“Well — no,” admitted Shires. “There was a car dogging the van. A guy pumped us with a rod that had a silencer on it. We plugged back at him; then we had to beat it.”
“You had to beat it!” retorted Durgan contemptuously. “You — not the gorillas you had with you! I read part of the newspapers, anyway.
“Those guys were nabbed by the coppers. That helped to put the skids under Waldron’s racket. That was the beginning.” Durgan laughed.
“That was the beginning,” he repeated, “and you have the nerve to come around here and want me to take you on! One grand a week, you were getting? No wonder Tim Waldron went blooey!”

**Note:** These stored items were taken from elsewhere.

/-- In a tree of two or more leaves, the codewords are the leaf paths (R142). -/
theorem TreeOf.mem_codewords_iff_leafPath (h : TreeOf a n) (ho : OneParent a)
    (hroot : a.entry a.root.toNat = .internal f l r) : (x, p) ∈ codewords (genCodes a) ↔ LeafPath a p x := by
  rw [mem_codewords]
  constructor
  · rintro ⟨hbits : bitsAt (genCodes a) x = p, hne⟩
    subst hbits
    exact genCodes_path hroot hne
  · intro hp
    have hne := h.genCodes_mapped hroot hp
    obtain rfl := h.leafPath_unique ho hp (genCodes_path hroot hne)
    exact ⟨rfl, hne⟩

/-- The traversal from the root emits the leaf paths (R142). -/
theorem TreeOf.mem_leafCodes_iff_leafPath (h : TreeOf a n) (hroot : a.entry a.root.toNat = .internal f l r) :
    (x, p) ∈ leafCodes a ↔ LeafPath a p x := by
  rw [leafCodes_internal hroot]
  constructor
  · intro hm
    obtain ⟨q, k, g, rfl, hk, he⟩ := mem_visit hm
    exact ⟨k, g, hk, he⟩
  · intro hp
    have hlen := h.leafPath_length hp
    have hmost := h.atMost
    obtain ⟨k, g, hk, he⟩ := hp
    have hfuel : p.length < Config.maxNodes := by change p.length < 511; omega
    exact visit_complete hfuel hk he

end

/-- A traversal emits no leaf path twice: the paths of the two children part at their branch bit (R142). -/
theorem visit_nodup (a : Arena) (fuel i : Nat) (p : Bits) : (visit a fuel i p).Nodup := by
  induction fuel generalizing i p with
  | zero => exact List.nodup_nil
  | succ fuel ih =>
    rw [visit]
    split
    next x f he => exact List.nodup_singleton _
    next f l r he =>
      refine (ih _ _).append (ih _ _) ?_
      rintro ⟨x, q⟩ hleft hright
      obtain ⟨d, -, -, hd, -⟩ := mem_visit hleft
      obtain ⟨d', -, -, hd', -⟩ := mem_visit hright
      simp [hd] at hd'
    next he => exact List.nodup_nil

theorem codewords_nodup (t : CodeTable) : (codewords t).Nodup :=
  (codewords_ascending t).imp fun {p q} (hlt : p.1.toNat < q.1.toNat) e => by
    subst e
    exact lt_irrefl _ hlt

/-- In a tree of two or more leaves, the table holds what the traversal emits, in symbol order (R142). -/
theorem TreeOf.codewords_perm_leafCodes {a : Arena} {n : Nat} (h : TreeOf a n) (ho : OneParent a) {f : Word}
    {l r : BitVec 9} (hroot : a.entry a.root.toNat = .internal f l r) :
    (codewords (genCodes a)).Perm (leafCodes a) := by
  have hleaves : (leafCodes a).Nodup := leafCodes_internal hroot ▸ visit_nodup _ _ _ _
  refine (List.perm_ext_iff_of_nodup (codewords_nodup _) hleaves).2 fun ⟨x, p⟩ => ?_
  rw [h.mem_codewords_iff_leafPath ho hroot, h.mem_leafCodes_iff_leafPath hroot]

/-! ### The code space (R144) -/

/-- The part of the code space the listed codewords take: the sum of 2^(-len), scaled by 2^255 (R144). -/
def codeSpace (rs : List (Byte × Bits)) : Nat := (rs.map fun p => 2 ^ (255 - p.2.length)).sum

theorem codeSpace_append (rs rs' : List (Byte × Bits)) : codeSpace (rs ++ rs') = codeSpace rs + codeSpace rs' := by
  rw [codeSpace, List.map_append, List.sum_append]
  rfl

theorem codeSpace_singleton (x : Byte) (p : Bits) : codeSpace [(x, p)] = 2 ^ (255 - p.length) := by
  rw [codeSpace, List.map_singleton, List.sum_singleton]

theorem codeSpace_perm {rs rs' : List (Byte × Bits)} (h : rs.Perm rs') : codeSpace rs = codeSpace rs' :=
  (h.map _).sum_eq

/-- The sum over the alphabet in R144 is the code space of the table's codewords. -/
theorem sum_allSymbols_eq_codeSpace (t : CodeTable) :
    (allSymbols.map fun x => if bitsAt t x = [] then 0 else 2 ^ (255 - (bitsAt t x).length)).sum =
      codeSpace (codewords t) := by
  rw [codeSpace, codewords, bySymbol_eq, List.filterMap_map]
  induction allSymbols with
  | nil => rfl
  | cons x xs ih =>
    rw [List.map_cons, List.sum_cons, ih, List.filterMap_cons, Function.comp_apply, entryCodeword_eq]
    by_cases hx : bitsAt t x = []
    · simp only [if_pos hx, Nat.zero_add]
    · simp only [if_neg hx, List.map_cons, List.sum_cons]

/-- A branch halves the code space of its path between its two children. -/
theorem two_pow_sub_split {k : Nat} (h : k < 255) : 2 ^ (255 - (k + 1)) + 2 ^ (255 - (k + 1)) = 2 ^ (255 - k) := by
  rw [← Nat.two_mul, ← Nat.pow_succ']
  congr 1
  omega

/-- The leaves below an entry at the end of a path fill the code space of that path (R144). A path from entry
`i` takes at most one branch per Internal entry up to `i`, which bounds the fuel and the lengths. -/
theorem TreeOf.codeSpace_visit {a : Arena} {n : Nat} (h : TreeOf a n) {fuel i : Nat} {p : Bits} (hi : i < 2 * n - 1)
    (hfuel : i + 1 - n < fuel) (hp : p.length + (i + 1 - n) ≤ 255) :
    codeSpace (visit a fuel i p) = 2 ^ (255 - p.length) := by
  induction fuel generalizing i p with
  | zero => omega
  | succ fuel ih =>
    rw [visit]
    by_cases hleaf : i < n
    · obtain ⟨x, f, he, -⟩ := h.leaf i hleaf
      rw [he]
      exact codeSpace_singleton x p
    · obtain ⟨f, l, r, he, hl, hr, -⟩ := h.internal i (Nat.le_of_not_lt hleaf) hi
      simp only [he]
      have hchild : ∀ (c : BitVec 9) (b : Bool), c.toNat < i →
          codeSpace (visit a fuel c.toNat (p ++ [b])) = 2 ^ (255 - (p.length + 1)) := fun c b hc => by
        rw [ih (by omega) (by omega) (by simp only [List.length_append, List.length_singleton]; omega),
          List.length_append, List.length_singleton]
      rw [codeSpace_append, hchild l false hl, hchild r true hr, two_pow_sub_split (by omega)]

/-- The codewords of a tree of two or more leaves fill the code space (R144). -/
theorem TreeOf.codeSpace_codewords {a : Arena} {n : Nat} (h : TreeOf a n) (ho : OneParent a) {f : Word}
    {l r : BitVec 9} (hroot : a.entry a.root.toNat = .internal f l r) : codeSpace (codewords (genCodes a)) = 2 ^ 255 := by
  have hindex := h.root
  have hmost := h.atMost
  have hpos := h.atLeast
  rw [codeSpace_perm (h.codewords_perm_leafCodes ho hroot), leafCodes_internal hroot]
  have hfuel : a.root.toNat + 1 - n < Config.maxNodes := by change _ < 511; omega
  exact h.codeSpace_visit h.root_lt hfuel (by rw [List.length_nil]; omega)

/-- The one codeword of a lone symbol (R143). -/
theorem codewords_genCodes_lone {a : Arena} {x : Byte} {f : Word} (hroot : a.entry a.root.toNat = .leaf x f) :
    codewords (genCodes a) = [(x, [false])] := by
  have hok : RecordsOk 1 0 [(x, [false])] :=
    RecordsOk.cons.2 ⟨Nat.zero_le _, List.cons_ne_nil _ _, Nat.le_refl 1, .nil _ _⟩
  rw [genCodes, leafCodes, hroot]
  exact codewords_codeTableOf hok

/-! ### GEN_CODES (R141 to R144) -/

section
variable {s : State}

/-- GEN_CODES succeeds exactly on a valid tree whose codewords are short enough, and writes its codes (R141). -/
theorem genCodesCommand_eq_ok_iff {s' : State} :
    genCodesCommand s = .ok s' ↔ s.valid.tree = true ∧ LengthsAtMost (genCodes s.arena) s.params.maxCodeLen ∧
      s' = s.setCode (genCodes s.arena) := by
  rcases genCodesCommand_cases s with ⟨he, hv⟩ | ⟨he, -, hl⟩ | ⟨he, hv, hl⟩ <;> rw [he]
  · exact ⟨nofun, fun ⟨ht, _⟩ => by cases hv.symm.trans ht⟩
  · exact ⟨nofun, fun ⟨_, hok, _⟩ => absurd hok hl⟩
  · exact ⟨fun h => ⟨hv, hl, by cases h; rfl⟩, fun ⟨_, _, h⟩ => h ▸ rfl⟩

end

/-- Settles O35: no path is too long, so GEN_CODES writes the codes of the tree, which are its leaf paths. -/
theorem genCodesAssignsTreePaths : Obligations.GenCodesAssignsTreePaths := by
  intro s hs hv hpaths
  obtain ⟨⟨n, htree⟩, hone⟩ := hs.tree hv
  obtain ⟨-, -, -, -, hpos, -⟩ := params_bounds hs.params
  have hlen := (htree.lengthsAtMost_iff hone hpos).2 hpaths
  have hx : exec .genCodes s = .next (s.setCode (genCodes s.arena)).complete :=
    exec_of_ok (genCodesCommand_eq_ok_iff.2 ⟨hv, hlen, rfl⟩)
  have hkeep := exec_keepsNonTargets (by decide) hx
  refine ⟨_, hx, exec_completed hx, complete_succeeded _, rfl, htree.genCodes_inv (anyCodeLonger_eq_false.2 hlen),
    fun f l r hroot x => ⟨fun p hp => ?_, fun hnone => ?_⟩, fun x f hroot y => ?_, hkeep.freq rfl, hkeep.node rfl,
    hkeep.out rfl⟩
  · obtain ⟨hbits, -⟩ := mem_codewords.1 ((htree.mem_codewords_iff_leafPath hone hroot).2 hp)
    exact (at256_genCodes s.arena x).trans (congrArg _ hbits)
  · have hbits : bitsAt (genCodes s.arena) x = [] := by
      by_contra hne
      exact hnone _ (genCodes_path hroot hne)
    exact (at256_genCodes s.arena x).trans (congrArg _ hbits)
  · exact (at256_genCodes s.arena y).trans (congrArg _ (bitsAt_genCodes_lone hroot y))

/-- Settles O37: the codewords are the leaf paths, and the leaves of a tree fill the code space. -/
theorem codeLengthsFillTheCodeSpace : Obligations.CodeLengthsFillTheCodeSpace := by
  intro s t hs hx herr
  obtain ⟨s', hb, rfl⟩ := exec_next_of_noError hx herr
  obtain ⟨hv, -, rfl⟩ := genCodesCommand_eq_ok_iff.1 hb
  obtain ⟨⟨n, htree⟩, hone⟩ := hs.tree hv
  have hspace := sum_allSymbols_eq_codeSpace (genCodes s.arena)
  refine ⟨fun f l r hroot => ⟨fun p x hp => ?_, hspace.trans (htree.codeSpace_codewords hone hroot)⟩,
    fun x f hroot => ⟨?_, hspace.trans ?_⟩⟩
  · obtain ⟨hbits, hne⟩ := mem_codewords.1 ((htree.mem_codewords_iff_leafPath hone hroot).2 hp)
    exact ⟨congrArg _ hbits, List.length_pos_iff.2 hne⟩
  · exact congrArg List.length ((bitsAt_genCodes_lone hroot x).trans (if_pos rfl))
  · rw [codewords_genCodes_lone hroot, codeSpace_singleton, List.length_singleton]

/-! ### SAVE_TABLE and LOAD_TABLE (R146, R147, R150, R151, R153) -/

section
variable {s : State}

/-- On a valid table SAVE_TABLE succeeds, and its output is the serialized table, no longer than R8 allows (R146). -/
theorem State.Inv.exec_saveTable (hs : s.Inv) (hv : s.valid.table = true) :
    exec .saveTable s = .next (s.putOutput (serializeTable s.code) 0 0).complete ∧
      (serializeTable s.code).length ≤ 8705 ∧
      Output s (s.putOutput (serializeTable s.code) 0 0).complete (serializeTable s.code) 0 0 := by
  obtain ⟨hok, hlen⟩ := saveTableCommand_ok hs.params hs.lengths hv
  exact ⟨exec_of_ok hok, hlen, putOutput_output s (by decide) (by decide) (by omega)⟩

/-- LOAD_TABLE of a serialization in IN_BUF writes the table of its records (R150). -/
theorem exec_loadTable_of_serialized {rs : List (Byte × Bits)} (hp : s.params.wellFormed = true)
    (hl : s.inLen.toNat ≤ s.params.inBufSize) (h : SerializedTable s.params.maxCodeLen rs s.input) :
    exec .loadTable s = .next (s.setCode (codeTableOf rs)).complete := by
  obtain ⟨-, -, -, -, -, hmax⟩ := params_bounds hp
  have hparse := (parseTable_eq_ok_iff_serialized hmax).2 ⟨rs, h, rfl⟩
  refine exec_of_ok (show loadTableCommand s = _ from ?_)
  rcases loadTableCommand_cases s with ⟨-, hlong⟩ | ⟨-, -, hbad⟩ | ⟨t, he, -, ht⟩
  · exact absurd hl (Nat.not_le.2 hlong)
  · exact absurd hparse (hbad _)
  · cases ht.symm.trans hparse
    exact he

end

/-- The serialization of a table of R43 is well formed (R107, R109). -/
theorem TableInv.serialized {t : CodeTable} {maxLen : Nat} (h : TableInv t maxLen) :
    SerializedTable maxLen (codewords t) (serializeTable t) where
  someRecord := codewords_ne_nil h.someCodeword
  ascending := codewords_ascending t
  lengths := (recordsOk_codewords h.lengths).lengths
  prefixes := by
    rintro ⟨x, p⟩ hp ⟨y, q⟩ hq hne
    obtain ⟨hbits, hpne⟩ := mem_codewords.1 hp
    obtain ⟨hbits', hqne⟩ := mem_codewords.1 hq
    have hpre := h.prefixes x y hne
    rw [hbits, hbits'] at hpre
    exact hpre hpne hqne
  bytes := rfl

A LESS hardened mobster than Ernie Shires would have quailed beneath Killer Durgan’s contempt. But Shires was no ordinary gangster.
“One grand a week!” said Shires slowly. “That’s what I was getting from Waldron — and I’m worth that to you, Durgan! Get me? You want to know why? I’ll tell you!”
He waited a few moments for Durgan to wonder at his words; then:
“You think I fell down on the job last night,” he said. “That’s what they all think — although they don’t know who I was. The coppers don’t know that one guy — that’s me — got away.
“There’s been no squeals from the gorillas. There ain’t nobody that knows who was there — that is, nobody that’s going to talk. I just told you, because I’ve got something else to say.
“I know who queered that job. And it wasn’t the cops or anybody connected with the cops! It was some one else and I know who!”